Palavras-Chave: Hanseníase; Educação em saúde; Conhecimento

ABSTRACT

The objective of this study was to evaluate the effect of an educational intervention on the knowledge about Leprosy on users of the Basic Health Units of the city of Uberaba-MG, Brazil. This was an intervention research of descriptive nature and quantitative approach. A questionnaire was applied before and after the educational intervention addressing signs and symptoms, means of transmission, complications and treatment of leprosy. The sample contained 88 women and eight men with an average age of 57.06±1.79 years. It was observed that the population unawareness about the disease is still large. However, the importance of the health education action could be confirmed by the satisfactory knowledge increase, easing the prevention and early diagnosis.

Key words: Leprosy; Education in health; Knowledge

Introdução

A hanseníase é uma doença infecto contagiosa de evolução lenta, causada pela bactéria Mycobacterium leprae, que pode acometer qualquer pessoa, em qualquer faixa etária. Manifesta-se principalmente por meio de sinais e sintomas dermatoneurológicos: lesões de pele e lesões de nervos periféricos, em especial o mediano, radial, ulnar, tibial, fibular e o facial. Os primeiros sintomas são manchas brancas e vermelhas, que podem surgir em qualquer parte do corpo. O comprometimento dos nervos periféricos é a principal característica da doença e possui grande potencial para provocar incapacidades físicas, que podem evoluir para deformidades (BRASIL, 2008A; BRASIL, 2008B).

Essas incapacidades e deformidades podem acarretar múltiplos problemas para o paciente com hanseníase, como a diminuição da capacidade de trabalho, limitação da vida social e problemas psicológicos, sendo responsáveis também pelo estigma e preconceito contra os portadores da doença (COROLIANO-MARINUS ET AL, 2012).

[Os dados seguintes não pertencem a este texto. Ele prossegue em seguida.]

theorem State.cutInterval_within {U : List Part} {z0 s : State} (hz : SameOutside U z0 s) (e : Nat) (sec : Nat) (led : Nat) (hU : Part.sub [.unit .blu, .unit .lgs] U = true) : SameOutside U z0 (State.cutInterval s e sec led) := by
  unfold State.cutInterval
  try dsimp only
  repeat' first
    | (with_reducible assumption)
    | (with_reducible exact Part.sub_trans rfl hU)
    | (with_reducible exact Or.inl (Part.sub_trans rfl hU))
    | (with_reducible exact Or.inr rfl)
    | (with_reducible apply State.closeInterval_within)
    | (with_reducible apply State.setBill_within)
    | (with_reducible apply State.each_within)
    | (with_reducible apply State.onlyIf_within)
    | (with_reducible apply State.foldl_within)
    | (intro x k hx)
    | (intro x hx)
    | split
    | (with_reducible apply SameOutside.built)

theorem State.newTariff_within {U : List Part} {z0 s : State} (hz : SameOutside U z0 s) (e : Nat) (t : Nat) (cause : Nat) (sec : Nat) (led : Nat) (pf : Bool) (hU : Part.sub [.unit .blu, .unit .lgs] U = true) : SameOutside U z0 (State.newTariff s e t cause sec led pf) := by
  unfold State.newTariff
  try dsimp only
  repeat' first
    | (with_reducible assumption)
    | (with_reducible exact Part.sub_trans rfl hU)
    | (with_reducible exact Or.inl (Part.sub_trans rfl hU))
    | (with_reducible exact Or.inr rfl)
    | (with_reducible apply State.request_within)
    | (with_reducible apply State.raise2_within)
    | (with_reducible apply State.beginInterval_within)
    | (with_reducible apply State.showFlags_within)
    | (with_reducible apply State.setBill_within)
    | (with_reducible apply State.put_within)
    | (with_reducible apply State.each_within)
    | (with_reducible apply State.onlyIf_within)
    | (with_reducible apply State.foldl_within)
    | (intro x k hx)
    | (intro x hx)
    | split
    | (with_reducible apply SameOutside.built)

theorem State.setTariff_within {U : List Part} {z0 s : State} (hz : SameOutside U z0 s) (e : Nat) (t : Nat) (cause : Nat) (sec : Nat) (led : Nat) (pf : Bool) (hU : Part.sub [.unit .blu, .unit .lgs] U = true) : SameOutside U z0 (State.setTariff s e t cause sec led pf) := by
  unfold State.setTariff
  try dsimp only
  repeat' first
    | (with_reducible assumption)
    | (with_reducible exact Part.sub_trans rfl hU)
    | (with_reducible exact Or.inl (Part.sub_trans rfl hU))
    | (with_reducible exact Or.inr rfl)
    | (with_reducible apply State.cutInterval_within)
    | (with_reducible apply State.newTariff_within)
    | (with_reducible apply State.each_within)
    | (with_reducible apply State.onlyIf_within)
    | (with_reducible apply State.foldl_within)
    | (intro x k hx)
    | (intro x hx)
    | split

theorem State.fireSwitch_within {U : List Part} {z0 s : State} (hz : SameOutside U z0 s) (w : Switch) (cause : Nat) (sec : Nat) (led : Nat) (pf : Bool) (hU : Part.sub [.unit .blu, .unit .lgs] U = true) : SameOutside U z0 (State.fireSwitch s w cause sec led pf) := by
  unfold State.fireSwitch
  try dsimp only
  repeat' first
    | (with_reducible assumption)
    | (with_reducible exact Part.sub_trans rfl hU)
    | (with_reducible exact Or.inl (Part.sub_trans rfl hU))
    | (with_reducible exact Or.inr rfl)
    | (with_reducible apply State.setTariff_within)
    | (with_reducible apply State.put_within)
    | (with_reducible apply State.each_within)
    | (with_reducible apply State.onlyIf_within)
    | (with_reducible apply State.foldl_within)
    | (intro x k hx)
    | (intro x hx)

theorem State.showQueue_within {U : List Part} {z0 s : State} (hz : SameOutside U z0 s) (hU : Part.sub [.unit .blu] U = true) : SameOutside U z0 (State.showQueue s) := by
  unfold State.showQueue
  try dsimp only
  repeat' first
    | (with_reducible assumption)
    | (with_reducible exact Part.sub_trans rfl hU)
    | (with_reducible exact Or.inl (Part.sub_trans rfl hU))
    | (with_reducible exact Or.inr rfl)
    | (with_reducible apply State.put_within)

theorem State.fireSwitchesAt_within {U : List Part} {z0 s : State} (hz : SameOutside U z0 s) (t : Nat) (cause : Nat) (led : Nat) (pf : Bool) (hU : Part.sub [.unit .blu, .unit .lgs] U = true) : SameOutside U z0 (State.fireSwitchesAt s t cause led pf) := by
  unfold State.fireSwitchesAt
  try dsimp only
  repeat' first
    | (with_reducible assumption)
    | (with_reducible exact Part.sub_trans rfl hU)
    | (with_reducible exact Or.inl (Part.sub_trans rfl hU))
    | (with_reducible exact Or.inr rfl)
    | (with_reducible apply State.showQueue_within)
    | (with_reducible apply State.fireSwitch_within)
    | (with_reducible apply State.each_within)
    | (with_reducible apply State.onlyIf_within)
    | (with_reducible apply State.foldl_within)
    | (intro x k hx)
    | (intro x hx)
    | split
    | (with_reducible apply SameOutside.built)

theorem State.turnInterval_within {U : List Part} {z0 s : State} (hz : SameOutside U z0 s) (e : Nat) (sec : Nat) (led : Nat) (pf : Bool) (hU : Part.sub [.unit .blu, .unit .lgs] U = true) : SameOutside U z0 (State.turnInterval s e sec led pf) := by
  unfold State.turnInterval
  try dsimp only
  repeat' first
    | (with_reducible assumption)
    | (with_reducible exact Part.sub_trans rfl hU)
    | (with_reducible exact Or.inl (Part.sub_trans rfl hU))
    | (with_reducible exact Or.inr rfl)
    | (with_reducible apply State.showFlags_within)
    | (with_reducible apply State.closeInterval_within)
    | (with_reducible apply State.beginInterval_within)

No que concerne à sua transmissão, acredita-se que ocorra pelo contato íntimo e prolongado de indivíduo suscetível com paciente bacilífero, através da inalação dos bacilos (HUANG, 1980; MILEP2 STUDY GROUP, 2000). É necessário, entretanto, um longo período de exposição ao agente. O aparecimento da doença na pessoa infectada depende da relação parasita-hospedeiro. Além das condições individuais, outros fatores relacionados aos níveis de endemia e às condições socioeconômicas desfavoráveis, assim como condições precárias de vida e de saúde e o elevado número de pessoas convivendo em um mesmo ambiente, influem no risco de adoecer. No entanto, a cadeia de transmissão é interrompida quando o doente inicia o tratamento quimioterápico, deixando de ser transmissor, pois as primeiras doses da medicação reduzem os bacilos a um número que impede a infecção de outras pessoas (BRASIL, 2002B).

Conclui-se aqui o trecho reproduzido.